Tech ramblings by Marcin

Reading research papers for fun and profit

2016-10-10 00:00

Research papers seemed to exist there for others to read. They were that strange thing some people produced and no one ever read. At least they looked to me like this for a long time. But that changed. Gradually, when I became interested first, in distributed systems, than in machine learning, they started appearing frequently along blogposts and tweets. With mentions all over internet. This made me think about their usefulness in solving general, everyday problems in those areas. They were no longer that unapproachable, academic papers I read at school. Nope, they became something else entirely.

Over time I’ve learned to gather insights, ideas and understanding from them. I’ve developed some technique and would like to share it. Is it really helpful? I don’t know. Perhaps it just works for me. Can’t say for sure.

How to read a research paper?

The most basic paper that shows how to efficiently read research papers is “How to read a paper”. It’s great, short and succinct but pinpoints exactly the things you should do to read and comprehend such content. At least it works for me.

The whole procedure outlines reading a paper in multiple papers. It also states that reading from paper is a lot more efficient that from screen. At least it gets all the online distractions away.

I’ve decided to go with just two passes. First pass is just to quickly scan the paper and see if it’s actually relevant. Second pass should give me sufficient understanding of the paper to decide should I dwell on it longer (ie. to implement or use in some project).

Ok, so, here’s what I get from each pass:

1st pass

  1. read the title
  2. read headlines
  3. look at math formulas
  4. reat the conclusion
  5. glare over references

This pass should be sufficient to assign the following:

  • category - what type of paper is it?
  • context - which other papers are related
  • correctness - do the assumptions appear to be valid
  • contributions - what are the paper’s main contributions
  • clarity - is the paper well written?

2nd pass

This pass should be enough to:

  • grasp the content of the paper
  • be able to summarize the main theme of the paper

Bad Hackers Copy, Great Hackers Steal

Hey, it’s not me “going loco”. Check this guy - Avi Bryant talking about his experience with reading research papers. The video is here. He shows his product for introducing mass edits in spreadsheets by generalizing editing with a groups of algorithms. There are no details of the algorithms, but please watch this just for his great motivation and passion.

What I’ve already read and find important?
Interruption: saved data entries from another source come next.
/-- What waits to be placed (R334). -/
inductive MemberKind where
  /-- The pens of a virtual yard of a launch. -/
  | team (launch vyard : Nat)
  /-- A group: spawned, launched from a bin, resumed, evicted or descheduled. `fresh`: not dispatched before. -/
  | group (gid : Nat) (fresh : Bool)
  /-- A saved yard team. -/
  | pens (launch vyard : Nat)
  deriving DecidableEq, Repr

structure Member where
  id : Nat
  kind : MemberKind
  prio : Nat
  since : Nat
  /-- Priority gained by waiting (R334). -/
  aged : Nat
  /-- It has failed to fit before (R334). -/
  tried : Bool
  deriving DecidableEq, Repr

/-- Room reserved on a core for a member that did not fit: the kinds of room it lacks there, the end (R334). -/
structure Reservation where
  member : Nat
  core : Nat
  lacks : List Nat
  until' : Nat
  deriving DecidableEq, Repr

/-- A single spawn in a bin (R49, R369). -/
structure Spawn where
  idx : Nat
  g0 : W64
  task : Nat
  deriving DecidableEq, Repr

/-- A spawn bin in use (R48). -/
structure Bin where
  ctx : Nat
  entry : W64
  launch : Nat
  first : Nat
  spawns : List Spawn
  deriving DecidableEq, Repr

/-- A resumable or waiting continuation record (R53): its context, address, launch, whether its counter has reached
zero, and the operations that its thread had in flight. -/
structure Cont where
  ctx : Nat
  addr : W64
  launch : Nat
  zero : Bool
  ops : List Nat
  /-- Those of the operations that are QPOPs waiting for a packet, with their headers (R53, R331). -/
  pops : List (Nat × W64)
  deriving DecidableEq, Repr

/-- A waiter of a tether list: its group and lane, and the QPOP that takes the packet (R333). -/
structure Waiter where
  gid : Nat
  lane : Nat
  op : Nat
  deriving DecidableEq, Repr

/-- A wait list kept by the device for a queue in mode H, oldest first (R325, R333). -/
structure Tether where
  pa : Nat
  pushing : Bool
  waiters : List Waiter
  deriving DecidableEq, Repr

/-! ### Engine operations -/

/-- A registered range of whole lines: [lo, hi) in 128-byte lines (R213). -/
structure Rng where
  pen : Option Nat
  lo : Nat
  hi : Nat
  dst : Bool
  /-- It goes on the range before it, whose pages are not adjacent: one entry of the table holds both. -/
  more : Bool
  deriving DecidableEq, Repr

/-- Element formats of the matrix paths and of DRAIN (R104). -/
inductive EFmt where
  | bf16 | f16 | e4m3 | e5m2 | e2m1 | lns6
  deriving DecidableEq, Repr

/-- The path of an MMA operation (R119 to R122). -/
inductive Path where
  | plane (pa pb : Nat) (sa sb : Bool)
  | float (f : EFmt)
  | lns
  deriving DecidableEq, Repr

/-- An MMA operation as issued (R291, R308, R309). Scale registers are by row and column. -/
structure Mma where
  path : Path
  k : Nat
  aoff : Nat
  boff : Nat
  abmp : Nat
  bbmp : Nat
  spa : Bool
  spb : Bool
  compressed : Bool
  zc : Bool
  bsel : Nat
  scaleA : List W64
  scaleB : List W64
  /-- OPC, PA, PB and MD.FMT, compared at the hitch (R299). -/
  sig : List Nat
  /-- Steps performed and operands read, once it has started: slices of A, of B, the bitmaps (R294, R295). -/
  steps : Nat
  slicesA : List Nat
  slicesB : List Nat
  bitsA : List W64
  bitsB : List W64
  /-- Rows of A and columns of B, by k, whose elements were read from a line with an uncorrectable error; the k of which a
  word of a bitmap was (R224). -/
  badA : List W64
  badB : List W64
  badMap : List Nat
  deriving DecidableEq, Repr

/-- A copy as issued (R342, R343): the index array is as read at issue. -/
structure Copy where
  kind : Nat
  srcScr : Bool
  dstScr : Bool
  src : W64
  dst : W64
  sstr : W64
  dstr : W64
  rows : Nat
  len : Nat
  lesz : Nat
  idx : List Nat
  ring : Option Nat
  dep : W64
  deriving DecidableEq, Repr

/-- A predicted-row operation's record and operands (R303, R316 to R318). -/
structure Prb where
  word : BitVec 512
  p : Nat
  mask : W64
  tau : W32
  deriving DecidableEq, Repr

inductive OpKind where
  | mma (m : Mma)
  | accz
  | accld (scr : Bool) (addr : W64)
  | accst (scr : Bool) (addr : W64)
  | drain (v : DrainV) (scr : Bool) (addr : W64)
  | rpred (r : Prb)
  | rcheck (r : Prb)
  | rgath (r : Prb)
  | copy (c : Copy)
  /-- A staging transfer of one declaration for a pen; `none` stages for a task not placed yet (R357, R379). -/
  | stage (d : Decl)
  deriving DecidableEq, Repr

/-- An engine operation outstanding (R213 to R217, R287). -/
structure EngOp where
  id : Nat
  kind : OpKind
  ctx : Nat
  launch : Nat
  pen : Option Nat
  /-- The tile it names. -/
  tile : Option Nat
  task : Option Nat
  ranges : List Rng
  /-- Operations of a joint operation share a number (R301). -/
  joint : Option Nat
  /-- It waits at the hitch. -/
  atHitch : Bool
  started : Bool
  cancelled : Bool
  /-- A read found an uncorrectable error: the physical address of its line (R224). -/
  bad : Option Nat
  /-- The bytes that it writes, from what it read at its start. -/
  data : Nat
  /-- Physical address of each virtual 64-KiB page that it names, as translated at its issue. -/
  pages : List (Nat × Nat)
  /-- The pages that it reads (false) and those that it writes (true) (R202, R204). -/
  uses : List (Nat × Bool)
  /-- An MMA operation, ACCZ or ACCLD overlapped its tile reads (R297). -/
  overlap : Bool
  /-- Phase reached by a copy into a ring, two for each row, and the slot claimed for the row (R344). -/
  row : Nat
  ringSlot : Nat
  result : W64
  /-- Destination register, in the threads that owe it. -/
  dest : Option Nat
  deriving DecidableEq, Repr

/-! ### Contexts and the package -/

/-- A tagged instruction on its way to write-back (R439). -/
structure Tag where
  gid : Nat
  lane : Nat
  name : Nat
  launch : Nat
  vcore : Nat
  slot : Nat
  index : Nat
  pc : W64
  opc : BitVec 9
  time : Nat
  deriving DecidableEq, Repr

/-- The sampling of one core for a context: instructions issued of the present P, the one chosen, and the tagged ones that
have not been written back (R439). -/
structure Sampler where
  core : Nat
  count : Nat
  pick : Nat
  tags : List Tag
  deriving DecidableEq, Repr

structure Context where
  id : Nat
  root : Nat
  privBase : W64
  pid : W32
  vw : W64
  bintm : BitVec 10
  flov : W32
  faultLog : Option W64
  stopped : Bool
  /-- Stopped by the thermal trip (R435). -/
  thermal : Bool
  debugger : Bool
  dispatchQueues : List W64
  copyQueues : List W64
  budget : Nat
  staged : Nat
  samplePeriod : Nat
  sampleQueue : W64
  /-- Samples dropped for want of room, counted by Turjo (R439). -/
  sampleDrops : Nat
  samplers : List Sampler
  /-- Shed ways held on each die, and the lines placed there: die and physical line (R199). -/
  shed : List Nat
  shedLines : List (Nat × Nat)
  deriving DecidableEq, Repr

/-- One entry of a die's step log (R418). -/
structure StepRec where
  num : Nat
  time : Nat
  cycle : Nat
  old : Nat
  new : Nat
  deriving DecidableEq, Repr

structure Die where
  bins : List Bin
  /-- Frequency code set by Turjo, in force, and sought by a relock in progress (R433). -/
  setCode : Nat
  code : Nat
  relock : Option Nat
  /-- Cycle count at reference time `cycAt`. -/
  cycles : Nat
  cycAt : Nat
  steps : List StepRec
  share : Nat
  deriving DecidableEq, Repr

structure Parked where
  handle : Nat
  ctx : Nat
  gid : Nat
  lanes : List Nat
  record : BitVec 512
  /-- The location of an access that raised RLOCK (R394). -/
  loc : Option Loc
  /-- The draw of JN.OST in the joined name of the stop (R437). -/
  ost : Nat
  /-- The record has reached the fault log or Turjo's log (R413). -/
  forwarded : Bool
  deriving DecidableEq, Repr

structure Cell where
  owner : Option Nat
  key : W64
  tag : W64
  drops : W64
  kills : W64
  /-- The key that unlisted local copies hold, and the copies that hold another; the times at which INCUPDs set the key,
  newest first (R361). -/
  base : W64
  locals : List (KeyLoc × W64)
  updates : List (Nat × W64)
  deriving DecidableEq, Repr

structure Histogram where
  ctx : Nat
  num : Nat
  nb : Nat
  bins : List (Nat × W32)
  deriving DecidableEq, Repr

/-- A graph run (R349, R350). -/
structure GraphRun where
  id : Nat
  ctx : Nat
  entry : W64
  counter : W64
  prio : Nat
  /-- Nodes that have fired and whose effects are to come. -/
  ready : List W64
  /-- Launches of task nodes that run, with the successors of their nodes. -/
  running : List (Nat × W64 × W64)
  reached : List W64
  /-- Arrivals sent and not taken yet. -/
  arrivals : List W64
  /-- The entry node's record as GRAPHRUN read it (R372). -/
  first : Option Nat
  deriving DecidableEq, Repr

/-- An action taken by a counter, not performed yet (R341). -/
structure DepAct where
  id : Nat
  ctx : Nat
  kind : Nat
  addr : W64
  deriving DecidableEq, Repr

/-- What a device access that waits for Turjo was doing (R442). -/
inductive DevAcc where
  | decrement (addr : W64)
  | action (a : DepAct)
  | resume (c : Cont)
  | node (run : Nat) (addr : W64)
  | gather (ctx : Nat) (pkt : BitVec 512)
  deriving DecidableEq, Repr

structure DevWait where
  id : Nat
  ctx : Nat
  acc : DevAcc
  va : W64
  code : Nat
  deriving DecidableEq, Repr

/-- An edit of page-table entries with the words that it replaced, or a translation shoot-down in progress. Accesses may use
the entries from before an edit until a shoot-down issued after it has completed (R204, R438). -/
structure Shoot where
  id : Nat
  ctx : Nat
  lo : W64
  hi : W64
  /-- The words that the edit replaced; a shoot-down replaces none. -/
  old : List SysStore
  sysCore : Nat
  time : Nat
  /-- Of a shoot-down: where its record stands in the log. -/
  logAt : Option Nat
  deriving DecidableEq, Repr

/-- A multi-package gang launch started here (R406 to R408). -/
structure Gang where
  ctx : Nat
  addr : W64
  start : Nat
  failed : Bool
  /-- The launch that is this package's part, 0 where it has none. -/
  launch : Nat
  deriving DecidableEq, Repr

/-- A flit: the fields of its header, and its payload (R422). -/
structure Flit where
  dst : BitVec 6
  src : BitVec 6
  vc : BitVec 3
  seq : BitVec 12
  len : BitVec 8
  payload : List Byte
  deriving DecidableEq, Repr

structure Port where
  trained : Bool
  inService : Bool
  /-- The package at its other end, once it has joined the domain, and those that it reaches through that one (R424). -/
  peer : Option Nat
  beyond : List Nat
  /-- Sequence number expected next by the receiver (R423). -/
  expect : BitVec 12
  /-- Since when replay has been asked for from the expected number, without an answer (R423). -/
  asked : Option Nat
  /-- Flits kept for replay, oldest first (R423). -/
  sent : List Flit
  deriving DecidableEq, Repr

/-- A copy of the configuration record in the persistent store (R428, R429): its fields and its signature, which is the
device's own where none is given. -/
structure CfgCopy where
  rec' : CfgRec
  sig : Option (List Byte)
  deriving DecidableEq, Repr

/-- Where the package stands in its boot (R425, R427). -/
inductive Boot where
  | reset
  /-- Waiting for DHCPv6 to time out. -/
  | dhcp
  /-- The image is verified and loaded; DRAM, units and ports are tested and trained. -/
  | verified
  /-- The host port is enabled, and Turjo starts. -/
  | tested
  | recovery
  | running
  deriving DecidableEq, Repr

/-- Units of the package (R430): spares left and units out of service. -/
structure Units where
  /-- Bit 9d + y: yard y of die d in service. -/
  yards : BitVec 36
  sysc : BitVec 18
  copy : BitVec 18
  ways : BitVec 72
  /-- Units retired, which never serve again. -/
  retired : List PkgUnit
  /-- Channel groups covered by ECC symbol correction; ports run at 4 lanes (R430, R431). -/
  eccGroups : List Nat
  narrowPorts : List Nat
  dramMap : List Byte
  linkMap : List Byte
  /-- Groups and ports that retrain. -/
  retraining : List PkgUnit
  /-- Channel groups that have failed beyond ECC symbol correction (R431). -/
  deadGroups : List Nat
  /-- Corrected errors: unit, time, number; and the threshold of each class that Turjo has set (R430). -/
  corrected : List (PkgUnit × Nat × Nat)
  thresholds : List (Nat × Nat)
  deriving DecidableEq, Repr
Since I’ve started tracking my progress with reading research papers I’ve already read quite a number of those. Here, have a look at some extremely interesting papers, at least things I find this way:

  • On designing and deploying internet scale services - great paper. A concise compedium of guidelines to follow when building big, distributed systems. Goes through different areas of a project - functional and non-functional requirements
  • Realtime data procesing at Facebook - how facebook manages processing all that data, how they move fast at such scale? This paper describes an ecosystem that exists at Facebook. Great to see they actually use multiple streaming solutions, just for the sake of “right tool for the job”
  • Design principles behind Smalltalk - very short one, but informative and great to read. Basically lays down a couple simple principles on building systems
  • Goods: Organizing Google’s datasets - not universally useful or entertaining, but if you tackle heaps of unstructured data on daily basis - ideas presented here are enlightening

Start small

Of course this is not for everyone. Just try and decide whether you like that kind of brain muscle stretching, or not. If the things described above scare you, perhaps try with something smaller. There is a delightful Youtube channel 2 minute papers, which goes beyond computer science and shows great scientific innovations in just two minutes. This in itself is just too short to actually get all the details, but is just enough to get you interested in a specific subject. You can later dig deeper into specific areas.

Conclusion

Reading research papers changes perspective. It’s great, do this as frequent as you want, but just ingest new ideas, or read papers that are effectively building blocks of specific industries. They are really good and reading the classics is always in fashion!